Showing posts with label babies. Show all posts
Showing posts with label babies. Show all posts

Thursday, August 28, 2008

Angels in Scrubs...


Sitting in the operating room with front row seats to the most incredible show I'd ever seen... I couldn't take enough in. I'd never really seen the inside of a real OR... to my left, a nurse typing some sort of information on the computer... to my right, my wife's head looking over at me with a dazed look: she seems content... almost amused (?!); I best not remind her that just beyond the blue curtain in front of her, there is a large-scale excavation project going on in the southern regions of her body. Behind me, largely responsible for the amused look on my wife's face and for keeping her nervous system completely unaware of the excavation party, is the anesthesiologist...reading an article on carseats out loud to my minimally lucid wife...why not, right?? Oh boy. Leading the excavation team on the other side of the drape, the doctor we had only met the night before was cutting and cauderizing the layers of Stephanie's abdomen(nothing calms the nerves of a young father to be like the pungeant smell of burnt flesh). This was a sensory overload that no one really prepares you for...

Over in the corner on the other side of the room, stands a small group, clad in green smocks. Why in the world, when I looked over in their direction, did I feel strangely comforted?? For all I know, they are the janitorial staff hanging out to clean up after the surgery. Yet... there is something vital to them being there...being ready. It's as if they are watching over this surgery, waiting...I need them. I don't know why...it's just a feeling. Somehow...I can tell that this group represents a very important part of the next act in this play.

The curtain raises on the next scene of the drama of our life, and the green-smocked spectators take center stage. Insignificant as our parts ultimately were in the moments deciding whether this scene would be a tragedy or a triumph, Stephanie and Avery and I will always be the lead rolls as we recall this scene in our memories. Yet, there began the moment they took our baby in their arms and kept her little life spark alive, an award-winning supporting role that continues to this day; a part shared by many with wings tucked under their fashionable scrubs: the hands and hearts of Heaven.

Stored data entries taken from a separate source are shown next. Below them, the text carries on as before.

-- ==== Sys2Proof/Machine/Path.lean ====
section
/-! DEFINITION. The memory path as steps of the part: lookups at the four levels, gates, buckets, home slices, sequencers, replies, and the writes that
leave store buffers, queues and side logs (R58 to R73, R92 to R94, R102 to R121, R178 to R189). A step whose condition does not hold changes
nothing. What a store meets during a relocation (R76), and what every party sees of an applied write and of an atomic (R322, R323), follow from it. -/

namespace Sys2Proof.Machine

open Sys2Proof Sys2Proof.Decode

/-! ## Poison found on the way (R102 to R104) -/

/-- The rows of a table from a key on, `n` keys long, that are listed. -/
def State.tabsFrom (s : State) (lo n : Nat) : List (Nat × BitVec 128) := s.tabs.filter fun x => lo ≤ x.1 && x.1 < lo + n
/-- A level's entry lets a guidon read. -/
def State.letsRead (s : State) (lvl sel : Nat) (e : BitVec 128) (g : BitVec 33) : Bool := bt e AKind.read.permBit && (s.grants lvl sel (eACL e) g .read).isSome

/-- The contexts to which a region of a stack is mapped (R104), each with the first outer and middle labels that reach it: their entries name the stack and
let the context read. (DESIGN CHOICE, log 119) -/
def State.mappedTo (s : State) (st i : Nat) : List (Nat × Nat × Nat) :=
  if eState (s.tab (keyStack st i)) ≠ 1 then [] else
  s.ctxs.filterMap fun c =>
    let g := guidonOf s.modNo c.2.part c.1 0 false false
    let o := (s.tabsFrom (s.keyCtx c.1 0) 1024).find? fun x => eState x.2 = 1 && !bt x.2 95 && s.letsRead 1 c.1 x.2 g
    let m := (s.tabsFrom (keyChip 0) 4096).find? fun x => eState x.2 = 1 && bf x.2 94 2 = 0 && bf x.2 83 5 = st && s.letsRead 3 0 x.2 g
    match o, m with
    | some o, some m => if s.letsRead 4 st (s.tab (keyStack st i)) g then some (c.1, o.1 - s.keyCtx c.1 0, m.1 - keyChip 0) else none
    | _, _ => none

/-- The places of a stack's regions that a frame of the stack lies behind: region and offset. (DESIGN CHOICE, log 119) -/
def State.placesOf (s : State) (st frame : Nat) : List (Nat × Nat) :=
  (s.tabsFrom (keyStack st 0) 16384).flatMap fun x =>
    if eState x.2 ≠ 1 then [] else
    (List.range ((bf x.2 80 8 + 1) * 16)).filterMap fun k =>
      let pe := s.pageEntry st (bf x.2 56 24 * 4096 + 8 * k)
      if bf pe 62 2 = 1 && bf pe 0 24 + k % (pageSize (bf pe 59 3) / 4096) = frame then some (x.1 - keyStack st 0, k * 4096) else none

/-- Tell the partitions of the contexts to which a stack byte's page is mapped of an error there (R104, R386). -/
def State.tellMapped (s : State) (type pa : Nat) : State :=
  let st := pa / 2 ^ 36
  (s.placesOf st (pa % 2 ^ 36 / 4096)).foldl (fun s x =>
    (s.mappedTo st x.1).foldl (fun s c => s.virtualError type c.1 (lbl c.2.1 c.2.2 x.1 (x.2 + pa % 4096)) 0) s) s

/-- The sector of a stack byte returns an error that cannot be corrected (R103, R104). -/
def State.newPoison (s : State) (pa : Nat) : State :=
  if s.poisoned pa then s else
  let st := pa / 2 ^ 36
  let k := FMap.getD s.hbm st {}
  ((({ s with hbm := FMap.insert s.hbm st { k with uec := min (2 ^ 32 - 1) (k.uec + 1) } }).poison pa).notice ntPoison pa).tellMapped 1 pa

/-- The sector of a stack byte is read: without error, corrected, or lost (R102, R103). (DESIGN CHOICE, log 112) -/
def State.eccRead (s : State) (pa : Nat) (lost : Option Bool) : State :=
  match lost with
  | none => s
  | some true => s.newPoison pa
  | some false =>
    let k := FMap.getD s.hbm (pa / 2 ^ 36) {}
    { s with hbm := FMap.insert s.hbm (pa / 2 ^ 36) { k with cec := min (2 ^ 32 - 1) (k.cec + 1) } }

/-- What an ECC outcome says of the data read. -/
def Ecc.ofData : Ecc → Option Bool | .data l => some l | _ => none
/-- What an ECC outcome says of the page entry read. -/
def Ecc.ofPage : Ecc → Option Bool | .page l => some l | _ => none

/-- An entry is read from its table: none where its sector is lost (R66, R103). -/
def State.readTab (s : State) (key : Nat) (e : Ecc) : State × Option (BitVec 128) :=
  let s := if e = .entry && !s.tabLost key then (s.loseTab key).notice ntPoison key else s
  (s, if s.tabLost key then none else some (s.tab key))

/-- An SRAM word or scratchpad sector is read: an error that cannot be corrected poisons it (R117, R157). -/
def State.sramRead (s : State) (a : Nat) (e : Ecc) : State := if e = .data true && !s.poisoned a then (s.poison a).notice ntPoison a else s

/-! ## Buckets (R120, R121, R140) -/

/-- Bring a bucket's balance up to a moment; `waiting` where some request has waited at it since the last (R120, HELD of Table 5-6). -/
def Bucket.refill (b : Bucket) (now : Nat) (waiting : Bool) : Bucket :=
  let cap : Int := (max 1 b.burst * 1024 * 1000 : Nat)
  let w := b.waitCyc + (if waiting then now - b.last else 0)
  { b with bal := min cap (b.bal + b.rate * (now - b.last)), last := now, waitCyc := w % 1024, held := min (2 ^ 32 - 1) (b.held + w / 1024) }

/-- A request passes a bucket as its policy says (R120). -/
def Bucket.passes (b : Bucket) : Bool :=
  match b.pol with
  | 1 => -((max 1 b.burst * 1024 * 1000 : Nat) : Int) < b.bal
  | 2 => true
  | _ => 0 < b.bal

/-- Charge a bucket some bytes. -/
def Bucket.charge (b : Bucket) (bytes : Nat) : Bucket := { b with bal := b.bal - bytes * 1000 }

/-- Write a bucket. -/
def State.setBucket (s : State) (b : Nat) (x : Bucket) : State :=
  if b < 4096 then { s with mbkts := FMap.put s.mbkts b x {} } else { s with fbkts := FMap.put s.fbkts (b - 4096) x {} }

/-- Some request waits at a bucket. -/
def State.waitsAt (s : State) (b : Nat) : Bool := s.reqs.any fun r => match r.2.stage with | .bucket b' _ _ => decide (b' = b) | _ => false
/-- Bring a bucket up to the present moment. -/
def State.tickBucket (s : State) (b : Nat) : State := s.setBucket b ((s.bucket b).refill s.now (s.waitsAt b))

/-- The payload bytes of a request's packet: what it writes, or the operands of an atomic; a vector packet's offsets (R131). -/
def Payload.bytes : Payload → Nat
  | .store b _ => b.length
  | .atomic _ ty v => atyBytes ty * v.length
  | _ => 0
/-- The flits that hold some payload bytes (R127). -/
def flitsFor (n : Nat) : Nat := max 1 ((n + 239) / 240)
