/-- The operand reads of one chunk: for each of A's rows or B's columns the element bytes, then the scale bytes (none for a format without blocks). -/
def chunkReads (f : Fmt) (K pos rows : Nat) (loc sloc : Option Nat) (p sp : W64) (st : Nat) : List Pipe :=
  (List.range rows).flatMap fun i =>
    [pipeAt loc p ((i * st + pos * elemBits f / 8 : Nat) : Int) (chunkOf f * elemBits f / 8),
     pipeAt sloc sp ((i * (K / blockSize f) + pos / blockSize f : Nat) : Int) (if isBlock f then max 1 (chunkOf f / blockSize f) else 0)]

/-- The rows or columns whose element and scale bytes stand one after the other. -/
def lanesOf (bs : List (List (Byte × Bool))) (n : Nat) : List Lane8 :=
  (List.range n).map fun i => ⟨pipeVal ((bs[2 * i]?).getD []), pipeVal ((bs[2 * i + 1]?).getD [])⟩

/-- One chunk of a multiplication (R266): the operands are read, every element of the tile takes its sum, and `%prog` advances. -/
def State.mulChunk (s : State) (k : Nat) (e : EOp) (m : Mods.Mma) (dist : Bool) (K : Nat) (d : List W64) : State :=
  let w (j : Nat) : W64 := (d[j]?).getD 0
  let l (j : Nat) : Option Nat := ((e.locs[j]?).getD none)
  let pos := (s.grp e.gid).prog.toNat
  if !e.begun && (pos % chunkOf m.fmt ≠ 0 || K < pos) then s.opFail k e 0
  else if K ≤ pos then (s.onGrp e.gid fun g => { g with prog := 0 }).tilePhaseEnd k e
  else
    let reads := chunkReads m.fmt K pos 64 (l 0) (l 2) (w 0) (w 3) (bf (w 2) 0 32) ++ chunkReads m.fmt K pos e.bind.cols (l 1) (l 3) (w 1) (w 4) (bf (w 2) 32 32)
    match s.pipes k e reads with
    | .failed r => s.opFail k { e with begun := true } r
    | .wait s => s.setOp k { e with begun := true }
    | .all bs =>
      let pz := bs.any fun r => r.any fun b => b.2
      let a := lanesOf bs 64
      let b := lanesOf (bs.drop 128) e.bind.cols
      let r := (e.bind.homes e.unit).foldl (fun (x : State × Nat × Nat) h =>
        let q := (s.plane h.1 h.2).chunk m.fmt e.bind.mode dist a ((b.drop (64 * x.2.1)).take 64) pz
        (x.1.setPlane h.1 h.2 q.1, x.2.1 + 1, orFlags x.2.2 q.2)) (s, 0, 0)
      let s := r.1.dropEop k
      let e := { e with begun := true, flags := e.flags ||| BitVec.ofNat 32 r.2.2 }
      let pos := pos + chunkOf m.fmt
      if K ≤ pos then (s.onGrp e.gid fun g => { g with prog := 0 }).tilePhaseEnd k e
      else (s.onGrp e.gid fun g => { g with prog := BitVec.ofNat 32 pos }).setOp k e

/-- MMA_CHUNK (R266): the array's operation takes its next chunk. -/
def State.mmaChunk (s : State) (k : Nat) : State :=
  match FMap.find? s.eops k with
  | none => s
  | some e =>
    if e.tileDone || e.cancelled || !s.heads k e || s.opStops k e then s else
    match e.op with
    | .mma m K d => s.mulChunk k e m false K d
    | .dist m K d => s.mulChunk k e m true K d
    | _ => s

/-- The bytes of a ranking's record (R273): 16 rank bytes, then the values. -/
def rankRecord (xs : List (Nat × Nat)) (val : Bool) : List Byte :=
  ((List.range 16).map fun j => BitVec.ofNat 8 (rankByte xs j)) ++ (if val then xs.flatMap fun x => leBytes 4 x.2 else [])

/-- Deliver a ranking to the registers of the threads that asked (R273). -/
def State.rankRegs (s : State) (e : EOp) (m : Mods.TopkReg) (d : Nat) (ts : List Nat) : State × Nat :=
  let st : RState := if s.tilePz e.bind e.unit then .pois else .full
  let k := m.k1.toNat + 1
  let n := (k + 3) / 4
  ts.foldl (fun (x : State × Nat) t =>
    let r := s.rankRow e.bind e.unit (32 * m.hi.toNat + t) k m.max
    let word (j : Nat) : Nat := (List.range 4).foldl (fun v b => v + rankByte r.1 (4 * j + b) * 256 ^ b) 0
    (x.1.onGrp e.gid fun g =>
      let g := (List.range n).foldl (fun g j => g.setT t (d + j) ⟨BitVec.ofNat 32 (word j), 31, st⟩) g
      if m.val then (r.1.mapIdx fun j y => (j, y.2)).foldl (fun g y => g.setT t (d + n + y.1) ⟨BitVec.ofNat 32 y.2, if st = .pois then 31 else 1, st⟩) g else g,
     if m.val then orFlags x.2 r.2 else x.2)) (s, 0)

/-- The writes of an operation's memory phase: pointer, SRAM base, bytes. -/
def rowWrites (p rs : W64) (loc : Option Nat) (rows : List (Nat × Nat × List Byte)) : List (W64 × Option Nat × List Byte) :=
  rows.map fun r => (ptrBy p ((r.1 * bf rs 32 32 + r.2.1 * bf rs 0 32 : Nat) : Int), loc, r.2.2)
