/-- The bounding check of `n` bytes from a pointer of form 0x1 (R163). -/
def boundLabel (c : Iss) (t : Nat) (p : W64) (k : AKind) (n : Nat) : Except Stop Unit :=
  if pForm p ≠ 1 then .error (pointerFault c t p k .form)
  else if n ≠ 0 && 2 ^ 24 < pOff p + n then .error (pointerFault c t p k .straddle) else .ok ()

/-- The bounding check of a buffer that must lie in this module (R346, R351). -/
def boundHere (c : Iss) (p : W64) (k : AKind) (n : Nat) : Except Stop Unit :=
  match boundLabel c 0 p k n with
  | .error e => .error e
  | .ok _ => if n ≠ 0 && (c.s.remoteOf c.b.ctx p).isSome then .error (pointerFault c 0 p k .absent) else .ok ()

/-- A pointer `d` bytes into a region. -/
def pInto (p : W64) (d : Nat) : W64 := pAt p (pOff p + d)

/-- Count one more network operation of a group (R346, R347, R351). -/
def State.netBegin (s : State) (gid : Nat) (what : NOp) : State × Nat :=
  ({ (s.onGrp gid fun g => { g with net := g.net + 1, netN := g.netN + 1 }) with
     nops := FMap.insert s.nops s.nextId { gid := gid, num := (s.grp gid).netN, what := what }, nextId := s.nextId + 1 }, s.nextId)

/-- A network operation completes: its counter falls; a failed one stays for the `WAITC.net` that meets it. -/
def State.netEnd (s : State) (k : Nat) (fail : Option Nat) : State :=
  match FMap.find? s.nops k with
  | none => s
  | some n =>
    let s := s.onGrp n.gid fun g => { g with net := g.net - 1 }
    if fail.isSome && !isDead n.gid then { s with nops := FMap.insert s.nops k { n with done := true, fail := fail } }
    else { s with nops := FMap.erase s.nops k }

/-- The region of this module's memory that a context's pointer leads to, and the offset. -/
def State.spanOf (s : State) (g : BitVec 33) (p : W64) : Option (Nat × Nat × Nat) :=
  match s.homeOf (gCtx g) p with | .region st i off => some (st, i, off) | _ => none

/-- Drop the lines of `n` bytes from a core's L1 (R346, R351). -/
def State.l1DropSpan (s : State) (u : Nat) (g : BitVec 33) (p : W64) (n : Nat) : State :=
  match s.spanOf g p with | some (st, i, off) => s.l1Range .core u st i off n | none => s

/-- What a request of a routing engine has come to: there is none; it is under way; a level has refused it for good, with the record; or it is done, with
the bytes that a read has brought. -/
inductive Done
  | none
  | wait
  | failed (rec_ : BitVec 256)
  | bytes (bs : List (Byte × Bool))
  deriving DecidableEq, Repr

/-- What the request of a client has come to (R165, R346, R398). -/
def State.doneOf (s : State) (c : Client) : Done :=
  match List.find? (fun x : Nat × Req => x.2.client = c) s.reqs with
  | .none => .none
  | .some x =>
    match s.famFailed x.2.fam with
    | .some r => .failed r
    | .none => match s.brought x.2.fam with | .some bs => .bytes bs | .none => .wait

/-- Drop the requests of a client. -/
def State.dropClient (s : State) (c : Client) : State := (s.reqs.filter fun x => x.2.client = c).foldl (fun s x => s.dropReq x.1) s

/-! ## Descriptors and headers (Tables 15-7, 15-8, 15-10) -/

/-- The four uniform registers of a descriptor, from the one that an operand names. -/
def descWords (c : Iss) (x : Opd) : List W64 := (List.range 4).map fun j => wAbove c x j

/-- Word `j` of a descriptor. -/
def dw (d : List W64) (j : Nat) : W64 := (d[j]?).getD 0

/-- A route descriptor's reserved bits, LEN and OCAP are ones that R344 accepts. -/
def routeOk (d : List W64) : Bool := bf (dw d 3) 32 32 = 0 && bf (dw d 1) 0 32 ≤ 16384 && bf (dw d 3) 0 32 ≤ 65535

/-- The key of a session. -/
def sessKey (die ctx sess : Nat) : Nat := (die * 4096 + ctx) * 65536 + sess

To all of the staff in the NICU who may ever wonder what you actually accomplished between clocking in and clocking out for your shift today... maybe I could give you a small glimpse into what you mean to us.

You held my baby before I did...you took care of her immmediately, in a way I never could have: you cleaned her, breathed life into her, and you became forever entwined in our lives as you completed our family for the first time, closing the circuit from the safety of mom's womb to the safety of dad's arms.

You patiently answered the millions of questions that raced through a helpless new father's brain...you gave me some sense of providing for my little family, when in reality...all I could do at the time was comfort mom with the information I gathered from you, as she lay in her bed on the other side of the hospital without her new baby.

You welcomed us like family into our child's new home. Do you know what it means to us that you made her a little sign with her name on it!?!? We've never really seen our child's name posted anywhere...and the colorful scrapbook paper...the coordinating colors in her bedding...the cute little bow in her hair... it softens the prick that hit our hearts when we saw our little angel hooked up to so many cords and tubes. How did you know that we weren't expecting her for months...and wouldn't have time to ready her room at home?? Thanks to you, she has never spent a night away from "home"...

You seem to understand when I call...just to see if she's okay. Maybe you know that sick feeling a parent gets, when they can't explain why they are worried about their child. Yes, you must be able to feel like we do... you get so excited to tell me she's gained an ounce, or stayed off of her oxygen for a while today! You have to know that that phone call is the highlight of our day.

You stand by our baby's bed with us...you have smiled and laughed with us through the bright days... and you must have known how much we just needed to talk on those darker nights. Because somehow, if you were there... it would be okay. You always seem to bring us a chair to sit on...maybe you notice that our feet come out from under us alot lately...You must know how helpless we feel...and yet, you give us the comfort we need. Every time you have explained something...we gain confidence. Your patience, your friendship... they are answers to prayers we have prayed all day.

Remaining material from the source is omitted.